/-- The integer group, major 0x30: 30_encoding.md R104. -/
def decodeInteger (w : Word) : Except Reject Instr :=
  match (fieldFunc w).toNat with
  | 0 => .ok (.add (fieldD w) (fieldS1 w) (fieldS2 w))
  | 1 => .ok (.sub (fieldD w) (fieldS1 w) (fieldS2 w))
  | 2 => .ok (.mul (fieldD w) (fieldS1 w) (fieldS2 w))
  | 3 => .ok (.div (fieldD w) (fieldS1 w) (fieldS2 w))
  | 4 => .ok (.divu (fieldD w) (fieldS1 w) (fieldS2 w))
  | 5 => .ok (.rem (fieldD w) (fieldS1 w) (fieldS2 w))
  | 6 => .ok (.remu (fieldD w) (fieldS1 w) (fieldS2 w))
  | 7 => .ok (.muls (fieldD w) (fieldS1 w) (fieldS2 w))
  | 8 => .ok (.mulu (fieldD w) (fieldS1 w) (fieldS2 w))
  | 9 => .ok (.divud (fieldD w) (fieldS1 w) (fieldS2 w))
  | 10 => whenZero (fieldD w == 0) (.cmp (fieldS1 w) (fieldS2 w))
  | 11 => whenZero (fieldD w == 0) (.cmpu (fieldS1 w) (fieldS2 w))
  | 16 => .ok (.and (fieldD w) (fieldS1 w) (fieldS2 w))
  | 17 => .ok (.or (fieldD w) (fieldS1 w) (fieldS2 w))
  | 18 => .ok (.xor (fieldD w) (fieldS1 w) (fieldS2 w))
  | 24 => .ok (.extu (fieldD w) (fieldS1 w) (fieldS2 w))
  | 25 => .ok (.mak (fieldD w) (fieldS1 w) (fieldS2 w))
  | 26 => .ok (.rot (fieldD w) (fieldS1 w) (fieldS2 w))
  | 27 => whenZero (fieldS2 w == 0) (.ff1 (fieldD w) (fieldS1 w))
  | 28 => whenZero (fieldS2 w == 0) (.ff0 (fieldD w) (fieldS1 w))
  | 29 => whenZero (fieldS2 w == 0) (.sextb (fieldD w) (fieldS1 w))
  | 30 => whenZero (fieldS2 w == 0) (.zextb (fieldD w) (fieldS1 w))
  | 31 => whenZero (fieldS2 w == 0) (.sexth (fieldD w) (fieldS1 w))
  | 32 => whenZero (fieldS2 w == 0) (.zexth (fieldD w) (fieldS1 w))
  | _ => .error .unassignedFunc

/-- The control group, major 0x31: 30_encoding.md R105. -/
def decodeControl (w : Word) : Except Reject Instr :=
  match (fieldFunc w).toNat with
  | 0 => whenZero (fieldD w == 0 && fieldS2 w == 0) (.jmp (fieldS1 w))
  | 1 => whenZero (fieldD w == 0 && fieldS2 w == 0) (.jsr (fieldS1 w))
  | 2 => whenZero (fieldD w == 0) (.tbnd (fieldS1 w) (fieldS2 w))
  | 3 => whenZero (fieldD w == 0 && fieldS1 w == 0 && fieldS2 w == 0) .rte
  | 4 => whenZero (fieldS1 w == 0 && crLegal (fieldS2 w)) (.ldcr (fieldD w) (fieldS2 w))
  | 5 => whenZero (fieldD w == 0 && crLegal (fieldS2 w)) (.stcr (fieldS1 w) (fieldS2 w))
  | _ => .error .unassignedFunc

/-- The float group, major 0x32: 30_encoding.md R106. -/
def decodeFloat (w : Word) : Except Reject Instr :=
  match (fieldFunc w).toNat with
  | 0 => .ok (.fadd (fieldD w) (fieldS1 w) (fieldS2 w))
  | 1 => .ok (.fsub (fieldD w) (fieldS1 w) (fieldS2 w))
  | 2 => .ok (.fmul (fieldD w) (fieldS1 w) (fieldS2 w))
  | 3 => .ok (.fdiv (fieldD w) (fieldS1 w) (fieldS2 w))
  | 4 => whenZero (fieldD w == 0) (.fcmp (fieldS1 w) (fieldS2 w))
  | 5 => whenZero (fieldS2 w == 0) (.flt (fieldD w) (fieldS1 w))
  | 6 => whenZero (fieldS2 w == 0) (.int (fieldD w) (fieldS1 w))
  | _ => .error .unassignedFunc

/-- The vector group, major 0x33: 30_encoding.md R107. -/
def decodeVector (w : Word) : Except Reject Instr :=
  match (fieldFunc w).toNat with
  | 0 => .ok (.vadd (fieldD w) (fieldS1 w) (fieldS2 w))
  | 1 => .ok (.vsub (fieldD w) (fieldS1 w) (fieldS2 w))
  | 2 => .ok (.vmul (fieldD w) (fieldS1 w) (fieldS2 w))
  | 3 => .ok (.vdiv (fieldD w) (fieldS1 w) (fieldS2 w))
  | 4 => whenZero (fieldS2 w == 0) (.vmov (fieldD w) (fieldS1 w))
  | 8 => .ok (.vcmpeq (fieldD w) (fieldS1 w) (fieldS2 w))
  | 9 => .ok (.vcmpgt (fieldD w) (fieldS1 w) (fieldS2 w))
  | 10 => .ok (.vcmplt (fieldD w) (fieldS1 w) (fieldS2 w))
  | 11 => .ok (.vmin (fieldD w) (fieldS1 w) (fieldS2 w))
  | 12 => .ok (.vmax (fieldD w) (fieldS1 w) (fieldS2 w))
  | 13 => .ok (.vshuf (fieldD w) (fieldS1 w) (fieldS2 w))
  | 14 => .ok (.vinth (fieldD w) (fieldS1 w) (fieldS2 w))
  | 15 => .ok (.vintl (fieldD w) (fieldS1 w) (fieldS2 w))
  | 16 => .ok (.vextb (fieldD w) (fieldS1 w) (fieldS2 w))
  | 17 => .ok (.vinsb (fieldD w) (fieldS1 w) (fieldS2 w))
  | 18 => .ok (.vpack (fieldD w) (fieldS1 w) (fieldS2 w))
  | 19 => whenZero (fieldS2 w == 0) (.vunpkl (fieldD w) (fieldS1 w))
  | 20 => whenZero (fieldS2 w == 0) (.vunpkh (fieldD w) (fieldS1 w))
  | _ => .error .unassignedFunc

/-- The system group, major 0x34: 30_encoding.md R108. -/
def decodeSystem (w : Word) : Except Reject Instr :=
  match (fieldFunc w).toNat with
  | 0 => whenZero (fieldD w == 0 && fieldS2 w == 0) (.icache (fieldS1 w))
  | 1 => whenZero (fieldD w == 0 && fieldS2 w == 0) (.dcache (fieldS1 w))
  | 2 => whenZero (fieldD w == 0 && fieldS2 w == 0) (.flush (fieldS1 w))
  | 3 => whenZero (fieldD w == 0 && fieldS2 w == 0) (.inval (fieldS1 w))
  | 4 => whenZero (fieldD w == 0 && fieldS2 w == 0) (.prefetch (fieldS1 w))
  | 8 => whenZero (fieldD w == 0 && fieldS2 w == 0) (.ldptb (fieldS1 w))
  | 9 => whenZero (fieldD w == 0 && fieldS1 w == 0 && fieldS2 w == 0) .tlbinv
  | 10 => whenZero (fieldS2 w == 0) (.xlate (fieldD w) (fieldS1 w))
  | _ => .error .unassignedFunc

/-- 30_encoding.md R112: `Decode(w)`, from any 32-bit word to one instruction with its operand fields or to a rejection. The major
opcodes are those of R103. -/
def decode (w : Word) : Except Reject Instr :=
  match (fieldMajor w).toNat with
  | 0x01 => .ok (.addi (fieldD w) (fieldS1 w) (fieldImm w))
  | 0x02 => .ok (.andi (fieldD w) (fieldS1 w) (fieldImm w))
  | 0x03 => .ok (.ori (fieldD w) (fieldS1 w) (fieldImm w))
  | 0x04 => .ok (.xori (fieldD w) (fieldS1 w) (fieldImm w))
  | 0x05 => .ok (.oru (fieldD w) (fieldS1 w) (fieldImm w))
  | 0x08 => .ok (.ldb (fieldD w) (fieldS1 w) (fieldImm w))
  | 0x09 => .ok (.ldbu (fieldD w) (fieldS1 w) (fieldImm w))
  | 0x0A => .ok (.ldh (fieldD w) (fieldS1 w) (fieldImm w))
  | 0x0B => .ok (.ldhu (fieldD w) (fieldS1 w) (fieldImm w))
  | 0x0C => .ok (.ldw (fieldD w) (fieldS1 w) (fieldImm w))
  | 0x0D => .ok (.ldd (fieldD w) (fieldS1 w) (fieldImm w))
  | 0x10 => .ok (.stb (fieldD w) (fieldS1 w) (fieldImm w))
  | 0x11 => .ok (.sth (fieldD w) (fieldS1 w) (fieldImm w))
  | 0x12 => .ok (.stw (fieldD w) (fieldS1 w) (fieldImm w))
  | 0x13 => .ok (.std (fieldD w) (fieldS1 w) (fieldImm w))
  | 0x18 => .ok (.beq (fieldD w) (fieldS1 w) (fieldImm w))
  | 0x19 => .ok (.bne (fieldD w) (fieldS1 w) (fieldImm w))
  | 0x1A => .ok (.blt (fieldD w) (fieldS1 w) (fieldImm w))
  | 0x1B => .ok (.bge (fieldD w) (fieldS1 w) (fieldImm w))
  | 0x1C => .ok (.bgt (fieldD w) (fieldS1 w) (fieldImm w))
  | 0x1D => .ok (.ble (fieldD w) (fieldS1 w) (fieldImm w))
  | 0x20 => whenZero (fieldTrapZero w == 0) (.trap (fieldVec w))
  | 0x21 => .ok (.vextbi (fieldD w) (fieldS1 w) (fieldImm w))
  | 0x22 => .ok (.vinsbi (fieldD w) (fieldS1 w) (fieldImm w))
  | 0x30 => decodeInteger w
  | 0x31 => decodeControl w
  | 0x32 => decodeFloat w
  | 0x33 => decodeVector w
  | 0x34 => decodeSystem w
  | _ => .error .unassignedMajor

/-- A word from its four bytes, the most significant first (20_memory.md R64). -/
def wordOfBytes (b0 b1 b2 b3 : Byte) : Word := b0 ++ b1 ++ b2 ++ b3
---
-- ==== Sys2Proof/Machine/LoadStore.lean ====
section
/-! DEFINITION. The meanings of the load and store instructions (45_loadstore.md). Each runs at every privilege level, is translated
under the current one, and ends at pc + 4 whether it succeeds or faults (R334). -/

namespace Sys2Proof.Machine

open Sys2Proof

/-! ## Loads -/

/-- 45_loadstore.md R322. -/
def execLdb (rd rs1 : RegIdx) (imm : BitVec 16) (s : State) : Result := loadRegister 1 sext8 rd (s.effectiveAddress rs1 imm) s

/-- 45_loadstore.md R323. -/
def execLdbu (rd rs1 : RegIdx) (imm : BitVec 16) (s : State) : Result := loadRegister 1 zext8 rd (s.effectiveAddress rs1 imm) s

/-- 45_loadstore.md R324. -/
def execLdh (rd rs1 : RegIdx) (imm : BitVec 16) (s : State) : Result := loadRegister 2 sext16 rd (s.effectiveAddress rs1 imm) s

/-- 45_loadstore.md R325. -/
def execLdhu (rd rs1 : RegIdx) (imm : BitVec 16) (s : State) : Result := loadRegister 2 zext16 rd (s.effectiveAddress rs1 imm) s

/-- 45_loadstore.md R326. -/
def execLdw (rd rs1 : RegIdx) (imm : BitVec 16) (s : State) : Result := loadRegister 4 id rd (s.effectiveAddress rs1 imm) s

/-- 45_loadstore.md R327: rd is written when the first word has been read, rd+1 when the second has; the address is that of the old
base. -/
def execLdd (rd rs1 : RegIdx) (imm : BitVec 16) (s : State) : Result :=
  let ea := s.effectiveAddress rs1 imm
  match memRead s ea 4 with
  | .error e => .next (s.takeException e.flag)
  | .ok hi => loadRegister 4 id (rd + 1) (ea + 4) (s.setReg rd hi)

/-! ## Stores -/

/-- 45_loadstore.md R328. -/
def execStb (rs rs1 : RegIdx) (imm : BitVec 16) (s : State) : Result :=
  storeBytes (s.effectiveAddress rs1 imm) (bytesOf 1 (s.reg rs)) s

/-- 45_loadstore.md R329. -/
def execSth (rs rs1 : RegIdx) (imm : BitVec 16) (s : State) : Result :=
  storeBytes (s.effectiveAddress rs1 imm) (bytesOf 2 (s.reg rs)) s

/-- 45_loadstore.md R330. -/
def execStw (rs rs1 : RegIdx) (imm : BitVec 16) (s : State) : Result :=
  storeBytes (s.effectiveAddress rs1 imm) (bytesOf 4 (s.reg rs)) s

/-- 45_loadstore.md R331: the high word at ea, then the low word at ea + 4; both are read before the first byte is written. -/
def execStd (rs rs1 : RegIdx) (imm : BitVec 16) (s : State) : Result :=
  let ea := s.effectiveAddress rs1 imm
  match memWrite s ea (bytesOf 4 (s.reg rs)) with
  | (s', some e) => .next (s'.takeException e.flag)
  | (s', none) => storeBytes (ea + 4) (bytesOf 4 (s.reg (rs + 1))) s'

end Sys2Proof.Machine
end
...
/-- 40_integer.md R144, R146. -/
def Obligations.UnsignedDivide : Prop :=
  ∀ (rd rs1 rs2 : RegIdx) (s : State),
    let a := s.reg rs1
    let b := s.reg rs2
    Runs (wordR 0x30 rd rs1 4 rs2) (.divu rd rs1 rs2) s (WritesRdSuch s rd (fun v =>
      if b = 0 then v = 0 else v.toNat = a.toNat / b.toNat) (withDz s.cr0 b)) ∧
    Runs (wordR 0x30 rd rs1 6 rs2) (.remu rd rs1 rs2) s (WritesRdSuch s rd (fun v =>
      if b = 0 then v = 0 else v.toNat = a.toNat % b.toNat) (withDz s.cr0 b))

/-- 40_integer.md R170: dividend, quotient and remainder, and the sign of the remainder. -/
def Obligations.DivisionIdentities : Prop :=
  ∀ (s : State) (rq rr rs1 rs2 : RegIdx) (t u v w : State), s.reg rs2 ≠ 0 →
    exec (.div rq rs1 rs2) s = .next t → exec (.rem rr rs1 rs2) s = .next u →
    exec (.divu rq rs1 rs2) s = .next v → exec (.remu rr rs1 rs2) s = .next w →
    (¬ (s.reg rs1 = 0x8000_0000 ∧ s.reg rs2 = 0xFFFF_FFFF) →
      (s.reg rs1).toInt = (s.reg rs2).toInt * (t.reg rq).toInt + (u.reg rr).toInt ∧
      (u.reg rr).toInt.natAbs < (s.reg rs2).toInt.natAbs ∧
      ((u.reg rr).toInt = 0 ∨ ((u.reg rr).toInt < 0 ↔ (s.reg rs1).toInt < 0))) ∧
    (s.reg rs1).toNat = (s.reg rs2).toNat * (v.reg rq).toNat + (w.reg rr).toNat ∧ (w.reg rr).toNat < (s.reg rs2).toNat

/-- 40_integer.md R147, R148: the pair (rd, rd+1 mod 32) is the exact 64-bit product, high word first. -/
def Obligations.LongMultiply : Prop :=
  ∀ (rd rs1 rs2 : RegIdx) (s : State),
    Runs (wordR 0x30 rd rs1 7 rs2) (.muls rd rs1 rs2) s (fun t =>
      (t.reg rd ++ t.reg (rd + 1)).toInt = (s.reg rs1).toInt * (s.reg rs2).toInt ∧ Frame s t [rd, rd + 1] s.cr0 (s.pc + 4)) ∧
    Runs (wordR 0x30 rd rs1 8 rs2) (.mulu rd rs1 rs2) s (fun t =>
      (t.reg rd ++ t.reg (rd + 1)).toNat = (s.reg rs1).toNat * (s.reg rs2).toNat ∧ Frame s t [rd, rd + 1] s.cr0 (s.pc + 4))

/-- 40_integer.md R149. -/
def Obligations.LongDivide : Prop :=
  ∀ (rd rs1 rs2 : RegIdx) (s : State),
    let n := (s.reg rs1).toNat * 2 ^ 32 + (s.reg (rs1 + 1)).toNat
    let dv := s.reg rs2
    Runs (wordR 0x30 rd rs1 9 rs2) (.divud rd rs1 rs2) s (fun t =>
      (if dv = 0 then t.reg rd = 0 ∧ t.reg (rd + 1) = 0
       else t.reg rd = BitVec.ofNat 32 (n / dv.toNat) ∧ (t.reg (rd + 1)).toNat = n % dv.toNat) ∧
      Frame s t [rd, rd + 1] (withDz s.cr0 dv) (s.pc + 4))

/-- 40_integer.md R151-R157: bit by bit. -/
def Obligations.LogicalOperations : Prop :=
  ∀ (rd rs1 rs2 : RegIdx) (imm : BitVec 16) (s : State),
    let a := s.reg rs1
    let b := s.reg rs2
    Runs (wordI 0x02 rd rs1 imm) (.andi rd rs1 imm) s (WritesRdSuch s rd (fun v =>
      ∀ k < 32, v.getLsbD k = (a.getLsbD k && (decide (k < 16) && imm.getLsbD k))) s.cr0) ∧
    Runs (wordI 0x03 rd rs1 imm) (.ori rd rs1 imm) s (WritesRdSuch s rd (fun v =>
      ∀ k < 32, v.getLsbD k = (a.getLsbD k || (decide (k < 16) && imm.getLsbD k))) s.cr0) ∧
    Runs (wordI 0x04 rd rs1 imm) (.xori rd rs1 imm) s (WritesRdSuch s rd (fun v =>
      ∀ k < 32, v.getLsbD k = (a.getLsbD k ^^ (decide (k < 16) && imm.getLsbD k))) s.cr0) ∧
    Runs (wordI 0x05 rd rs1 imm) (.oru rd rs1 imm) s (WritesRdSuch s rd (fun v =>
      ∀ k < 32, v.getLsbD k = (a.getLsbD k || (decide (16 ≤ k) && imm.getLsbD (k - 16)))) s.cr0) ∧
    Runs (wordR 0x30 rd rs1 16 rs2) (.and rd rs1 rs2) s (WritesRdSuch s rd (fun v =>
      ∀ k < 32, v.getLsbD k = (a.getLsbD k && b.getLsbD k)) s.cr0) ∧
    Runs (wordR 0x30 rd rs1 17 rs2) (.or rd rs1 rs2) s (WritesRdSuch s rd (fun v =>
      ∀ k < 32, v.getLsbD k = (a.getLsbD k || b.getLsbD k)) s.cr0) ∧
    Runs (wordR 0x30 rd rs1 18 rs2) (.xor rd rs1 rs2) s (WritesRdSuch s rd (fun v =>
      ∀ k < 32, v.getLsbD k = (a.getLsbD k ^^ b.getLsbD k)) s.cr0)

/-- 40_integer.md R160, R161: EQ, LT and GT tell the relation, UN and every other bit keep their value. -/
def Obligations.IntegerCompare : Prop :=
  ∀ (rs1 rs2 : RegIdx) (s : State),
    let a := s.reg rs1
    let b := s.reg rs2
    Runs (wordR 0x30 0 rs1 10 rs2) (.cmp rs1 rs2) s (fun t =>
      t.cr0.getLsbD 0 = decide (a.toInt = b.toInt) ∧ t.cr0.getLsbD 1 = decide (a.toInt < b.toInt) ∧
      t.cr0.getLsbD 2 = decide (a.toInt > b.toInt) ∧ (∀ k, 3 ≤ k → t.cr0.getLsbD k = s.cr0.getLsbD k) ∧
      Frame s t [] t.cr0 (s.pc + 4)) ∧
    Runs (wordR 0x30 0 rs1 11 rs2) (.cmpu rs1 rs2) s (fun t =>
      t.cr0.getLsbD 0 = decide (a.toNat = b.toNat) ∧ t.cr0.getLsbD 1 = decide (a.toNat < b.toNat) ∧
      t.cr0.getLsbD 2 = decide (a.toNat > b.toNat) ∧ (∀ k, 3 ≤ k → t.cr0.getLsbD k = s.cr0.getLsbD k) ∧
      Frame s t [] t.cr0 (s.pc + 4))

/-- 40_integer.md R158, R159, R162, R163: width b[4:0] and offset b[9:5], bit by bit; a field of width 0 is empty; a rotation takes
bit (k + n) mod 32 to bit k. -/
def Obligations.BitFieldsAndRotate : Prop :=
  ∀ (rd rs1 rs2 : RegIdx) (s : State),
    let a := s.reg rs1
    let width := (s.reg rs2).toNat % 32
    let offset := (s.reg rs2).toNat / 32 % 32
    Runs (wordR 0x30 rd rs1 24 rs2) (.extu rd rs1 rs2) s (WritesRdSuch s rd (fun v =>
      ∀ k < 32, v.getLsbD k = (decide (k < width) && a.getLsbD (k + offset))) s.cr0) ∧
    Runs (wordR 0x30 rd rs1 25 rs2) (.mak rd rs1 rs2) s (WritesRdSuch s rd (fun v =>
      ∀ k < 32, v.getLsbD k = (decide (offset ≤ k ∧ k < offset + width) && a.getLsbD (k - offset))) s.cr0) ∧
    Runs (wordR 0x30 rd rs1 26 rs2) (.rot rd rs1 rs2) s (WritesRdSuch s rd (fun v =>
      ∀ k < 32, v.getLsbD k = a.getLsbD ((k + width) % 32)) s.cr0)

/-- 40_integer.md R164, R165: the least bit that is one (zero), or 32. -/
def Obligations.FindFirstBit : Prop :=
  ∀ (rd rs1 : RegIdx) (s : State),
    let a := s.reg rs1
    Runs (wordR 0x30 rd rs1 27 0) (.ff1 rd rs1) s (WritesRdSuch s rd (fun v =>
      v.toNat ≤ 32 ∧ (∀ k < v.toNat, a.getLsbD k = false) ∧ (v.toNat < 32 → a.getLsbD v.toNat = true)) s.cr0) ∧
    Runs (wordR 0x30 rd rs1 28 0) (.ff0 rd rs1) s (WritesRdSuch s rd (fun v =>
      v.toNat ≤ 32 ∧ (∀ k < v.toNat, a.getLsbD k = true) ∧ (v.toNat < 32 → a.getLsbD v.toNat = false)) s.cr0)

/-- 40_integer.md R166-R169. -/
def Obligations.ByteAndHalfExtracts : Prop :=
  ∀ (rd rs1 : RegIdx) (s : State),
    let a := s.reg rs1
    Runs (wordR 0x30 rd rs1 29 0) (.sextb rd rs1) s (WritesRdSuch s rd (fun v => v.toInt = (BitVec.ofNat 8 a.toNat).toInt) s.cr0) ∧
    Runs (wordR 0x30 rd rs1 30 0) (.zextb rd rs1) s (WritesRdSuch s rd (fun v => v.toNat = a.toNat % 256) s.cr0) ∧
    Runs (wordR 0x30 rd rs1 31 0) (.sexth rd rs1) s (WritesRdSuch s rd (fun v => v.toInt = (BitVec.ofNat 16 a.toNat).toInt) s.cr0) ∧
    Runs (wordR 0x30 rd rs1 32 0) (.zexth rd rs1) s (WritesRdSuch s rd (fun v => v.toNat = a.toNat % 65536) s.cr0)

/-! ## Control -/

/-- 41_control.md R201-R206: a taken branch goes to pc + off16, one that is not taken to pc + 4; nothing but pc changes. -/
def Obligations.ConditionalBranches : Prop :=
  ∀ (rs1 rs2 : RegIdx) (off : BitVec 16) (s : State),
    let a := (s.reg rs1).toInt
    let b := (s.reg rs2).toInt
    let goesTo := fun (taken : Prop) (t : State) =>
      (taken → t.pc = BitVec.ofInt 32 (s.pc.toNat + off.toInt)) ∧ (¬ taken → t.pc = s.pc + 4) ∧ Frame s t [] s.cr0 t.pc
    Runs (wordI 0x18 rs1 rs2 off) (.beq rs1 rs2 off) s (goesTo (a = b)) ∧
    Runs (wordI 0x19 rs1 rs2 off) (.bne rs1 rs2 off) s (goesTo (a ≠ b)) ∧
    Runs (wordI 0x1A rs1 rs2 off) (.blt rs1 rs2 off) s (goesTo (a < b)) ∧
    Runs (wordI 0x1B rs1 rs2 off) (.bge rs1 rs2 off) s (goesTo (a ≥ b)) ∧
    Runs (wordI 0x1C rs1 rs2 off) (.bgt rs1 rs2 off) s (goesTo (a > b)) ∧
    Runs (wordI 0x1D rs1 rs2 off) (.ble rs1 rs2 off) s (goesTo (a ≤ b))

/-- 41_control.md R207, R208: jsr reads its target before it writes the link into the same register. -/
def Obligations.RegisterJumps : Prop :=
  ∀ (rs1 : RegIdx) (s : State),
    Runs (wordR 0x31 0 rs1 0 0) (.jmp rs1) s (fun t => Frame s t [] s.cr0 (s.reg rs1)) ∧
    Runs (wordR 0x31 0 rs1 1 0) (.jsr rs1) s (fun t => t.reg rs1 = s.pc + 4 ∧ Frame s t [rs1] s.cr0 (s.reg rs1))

What is needed: Among the records above, find the lines that contain "extu" and copy every one.

Result of this exercise:
  | 24 => .ok (.extu (fieldD w) (fieldS1 w) (fieldS2 w))
    Runs (wordR 0x30 rd rs1 24 rs2) (.extu rd rs1 rs2) s (WritesRdSuch s rd (fun v =>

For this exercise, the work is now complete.